To do: Two lines in the listing below mark the span: one contains "(R243, R262). -/" and one contains "if a = FAB_DISPATCH_STAT". Reproduce both of them and everything between, exactly.

Exercise data:
-- ==== Sys2Proof/Machine/CtrlSpace.lean ====
section
/-! DEFINITION. The control space (R7 to R10, R456 to R461): what a read of each register shows, what a write of it
does, and the checks every access passes first (R10, R382, R373, R460, R459). -/

namespace Sys2Proof.Machine

/-! ### Reads: sheets -/

/-- SHEET_ID of a sheet. -/
def sheetIdWord (i : Nat) : Nat :=
  i % 160 + i / 160 * 2 ^ 8 + i % 16 / 2 * 2 ^ 9 + i % 160 / 16 * 2 ^ 16 + i % 16 * 2 ^ 20

/-- Whether all four queues of a sheet are empty and so all its engines idle. -/
def State.sheetIdle (s : State) (i : Nat) : Bool := (List.range 4).all (s.engIdle i)

/-- The state of a queue: 0 empty, 1 head waiting, 2 executing, 3 halted. -/
def State.queueState (s : State) (i e : Nat) : Nat :=
  if s.halted i e then 3
  else match s.head i e with
    | none => 0
    | some w => if w.phase = .running ∨ w.phase = .done then 2 else 1

/-- A register of a sheet by its offset. -/
def State.sheetView (s : State) (i a : Nat) : Nat :=
  let w := (s.reg a).toNat
  if a = SHEET_ID i then sheetIdWord i
  else if a = SHEET_STATUS i then w / 4 * 4 + b2n (s.sheetIdle i) + 2 * b2n (!s.flag (SHEET_CTL_run i))
  else match (List.range 4).find? fun e => a == SHEET_Q_STAT i e || a == SHEET_Q_TAG i e with
    | some e =>
      if a = SHEET_Q_STAT i e then ((s.sheet i).queue e).length % 128 + 64 * 2 ^ 8 + s.queueState i e * 2 ^ 16
      else match s.head i e with
        | some w => w.tag
        | none => 0
    | none => w

/-! ### Reads: the other blocks -/

/-- Credits available to a sender in a class (R243, R262). -/
def creditLeft (n used : Nat) : Nat := n - used

def State.linkView (s : State) (p a : Nat) : Nat :=
  let q := s.port p
  if a = LINK_CRED_A p then
    creditLeft 512 (q.used 0 false) + creditLeft 96 (q.used 1 false) * 2 ^ 10 + creditLeft 32 (q.used 2 false) * 2 ^ 20
  else if a = LINK_CRED_B p then creditLeft 896 q.sharedUsed + q.pool.length % 2 ^ 11 * 2 ^ 16
  else (s.reg a).toNat

def State.fabView (s : State) (a : Nat) : Nat :=
  let w := (s.reg a).toNat
  if a = FAB_DISPATCH_STAT then putBits w 0 16 (s.fab.deps.filter ArmedDep.lateNow).length
  else if FAB_EXPERT 0 ≤ a ∧ a < FAB_EXPERT 1024 then smGet (fun _ => w) s.fab.expertPend ((a - FAB_EXPERT 0) / 4)
  else if a = FAB_INFLIGHT then putBits w 0 16 s.fab.flights.length
  else if a = FAB_OVL_STAT then putBits w 16 16 (s.fab.ovl.filter fun e => e.2.state == 2).length
  else match (List.range 16).find? fun e => a == FAB_DX_STAT e with
    | some e => putBits w 0 9 (s.dx e).queue.length
    | none => w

Answer space:
/-- Credits available to a sender in a class (R243, R262). -/
def creditLeft (n used : Nat) : Nat := n - used

def State.linkView (s : State) (p a : Nat) : Nat :=
  let q := s.port p
  if a = LINK_CRED_A p then
    creditLeft 512 (q.used 0 false) + creditLeft 96 (q.used 1 false) * 2 ^ 10 + creditLeft 32 (q.used 2 false) * 2 ^ 20
  else if a = LINK_CRED_B p then creditLeft 896 q.sharedUsed + q.pool.length % 2 ^ 11 * 2 ^ 16
  else (s.reg a).toNat

def State.fabView (s : State) (a : Nat) : Nat :=
  let w := (s.reg a).toNat
  if a = FAB_DISPATCH_STAT then putBits w 0 16 (s.fab.deps.filter ArmedDep.lateNow).length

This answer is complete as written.